**PROBLEM STATEMENT:**
From the data below, copy exactly the lines that lie between the one holding "word itself. -/" and the one holding "next state. -/", including both, and nothing more.

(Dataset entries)

-- ==== Sys2Proof/Tests/Slice0.lean ====
section
/-! SUPPORT. The model's own tests: ill-formed terms, words written out bit by bit from 30_encoding.md R74 and R76,
one-step runs whose results are those of 95_test_vectors.md, and a witness for the hypotheses of every statement. -/

namespace Sys2Proof.Tests

open Sys2Proof Sys2Proof.Machine

/-! ## Well-formedness: a handle is an unsigned 8-bit value (R82) -/

theorem test_wf_encNew : (Instr.encNew 255 0).wf = true ∧ (Instr.encNew 256 0).wf = false := by decide
theorem test_wf_encWrite : (Instr.encWrite 255 []).wf = true ∧ (Instr.encWrite 256 []).wf = false := by decide
theorem test_wf_decNew : (Instr.decNew 255 0).wf = true ∧ (Instr.decNew 256 0).wf = false := by decide
theorem test_wf_decRead : (Instr.decRead 255 1).wf = true ∧ (Instr.decRead 256 1).wf = false := by decide

/-! ## Decoding: `h` in bits 15:8 and `op` in bits 7:0 (R74), the opcode map (R76) -/

theorem test_decode_n2c (o : Operands) : decode 0b0000000000000001#16 o = .ok (.n2c o.nib) := rfl
theorem test_decode_c2n (o : Operands) : decode 0b0000000000000010#16 o = .ok (.c2n o.chr) := rfl
theorem test_decode_encode (o : Operands) : decode 0b0000000000000011#16 o = .ok (.encode o.dst o.src) := rfl
theorem test_decode_appendEncode (o : Operands) :
    decode 0b0000000000000100#16 o = .ok (.appendEncode o.buf o.src) := rfl
theorem test_decode_encodeToText (o : Operands) : decode 0b0000000000000101#16 o = .ok (.encodeToText o.src) := rfl
theorem test_decode_decode (o : Operands) : decode 0b0000000000000110#16 o = .ok (.decode o.dst o.src) := rfl
theorem test_decode_appendDecode (o : Operands) :
    decode 0b0000000000000111#16 o = .ok (.appendDecode o.buf o.src) := rfl
theorem test_decode_decodeText (o : Operands) : decode 0b0000000000001000#16 o = .ok (.decodeText o.src) := rfl
theorem test_decode_encLen (o : Operands) : decode 0b0000000000001001#16 o = .ok (.encLen o.n) := rfl
theorem test_decode_decLen (o : Operands) : decode 0b0000000000001010#16 o = .ok (.decLen o.n) := rfl
theorem test_decode_encNew (o : Operands) : decode 0b1000000000001011#16 o = .ok (.encNew 128 o.sink) := rfl
theorem test_decode_encWrite (o : Operands) : decode 0b0010101000001100#16 o = .ok (.encWrite 42 o.p) := rfl
theorem test_decode_decNew (o : Operands) : decode 0b0000011100001101#16 o = .ok (.decNew 7 o.source) := rfl
theorem test_decode_decRead (o : Operands) : decode 0b1111111100001110#16 o = .ok (.decRead 255 o.n) := rfl
/-- The reserved opcodes next to the map and a handle where the map has none (R79, 95 2.1). -/
theorem test_decode_illegal (o : Operands) :
    decode 0b0000000000000000#16 o = .error (.reservedOpcode 0#8) ∧
    decode 0b0000000000001111#16 o = .error (.reservedOpcode 15#8) ∧
    decode 0b0000000100001001#16 o = .error (.handleNotZero 9#8 1#8) := ⟨rfl, rfl, rfl⟩
/-- The table's numbering of a word is the word itself. -/
theorem test_decodeTableWord :
    decodeTableWord 16 0x2A0C = some (.encWrite 42 []) ∧ decodeTableWord 16 0x0109 = none := by decide
/-- A placed word is what the next step runs, in the power-on state too: N2C of a zero operand record is 'z'. -/
theorem test_withFetchWord_responds :
    (match step (State.reset.withFetchWord 16 0x0001) with
      | .next t => t.responses
      | _ => []) = [⟨1, [0x7A#8], .none⟩] := by decide +kernel
theorem test_withFetchWord_constructs :
    (match step (State.reset.withFetchWord 16 0x030B) with
      | .next t => (t.enc[3]?.map EncSlot.alloc, t.responses)
      | _ => (none, [])) = (some true, [⟨0, [], .none⟩]) := by decide +kernel

/-! ## The assembler (R81, with its own examples' forms) -/

theorem test_assemble_operands :
    assemble "ENCODE [0, 0x7a], [255]".toList = some (.encode [0#8, 0x7A#8] [255#8]) ∧
    assemble "DEC_READ d255, 16 ; read".toList = some (.decRead 255 16) ∧
    assemble "ENC_NEW e256, sink0".toList = none := by decide +kernel
theorem test_asm_text : asm (.encNew 3 1) = "ENC_NEW e3, sink1".toList ∧
    asm (.appendEncode [0x7A#8] []) = "APPEND_ENCODE [122], []".toList := by decide +kernel

/-! ## One step of every command -/

/-- Text as the bytes of its ASCII codes. -/
def txt (cs : List Char) : Bytes := cs.map fun c => BitVec.ofNat 8 c.toNat

/-- What a test looks at: the responses and the model fault record after a next state. -/
def answer : Host.Outcome State Fault Refusal → Option (List Response × List ModelFault)
  | .next t => some (t.responses, t.mf)
  | _ => none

**RESPONSE FOR THIS EXERCISE:**
/-- The table's numbering of a word is the word itself. -/
theorem test_decodeTableWord :
    decodeTableWord 16 0x2A0C = some (.encWrite 42 []) ∧ decodeTableWord 16 0x0109 = none := by decide
/-- A placed word is what the next step runs, in the power-on state too: N2C of a zero operand record is 'z'. -/
theorem test_withFetchWord_responds :
    (match step (State.reset.withFetchWord 16 0x0001) with
      | .next t => t.responses
      | _ => []) = [⟨1, [0x7A#8], .none⟩] := by decide +kernel
theorem test_withFetchWord_constructs :
    (match step (State.reset.withFetchWord 16 0x030B) with
      | .next t => (t.enc[3]?.map EncSlot.alloc, t.responses)
      | _ => (none, [])) = (some true, [⟨0, [], .none⟩]) := by decide +kernel

/-! ## The assembler (R81, with its own examples' forms) -/

theorem test_assemble_operands :
    assemble "ENCODE [0, 0x7a], [255]".toList = some (.encode [0#8, 0x7A#8] [255#8]) ∧
    assemble "DEC_READ d255, 16 ; read".toList = some (.decRead 255 16) ∧
    assemble "ENC_NEW e256, sink0".toList = none := by decide +kernel
theorem test_asm_text : asm (.encNew 3 1) = "ENC_NEW e3, sink1".toList ∧
    asm (.appendEncode [0x7A#8] []) = "APPEND_ENCODE [122], []".toList := by decide +kernel

/-! ## One step of every command -/

/-- Text as the bytes of its ASCII codes. -/
def txt (cs : List Char) : Bytes := cs.map fun c => BitVec.ofNat 8 c.toNat

/-- What a test looks at: the responses and the model fault record after a next state. -/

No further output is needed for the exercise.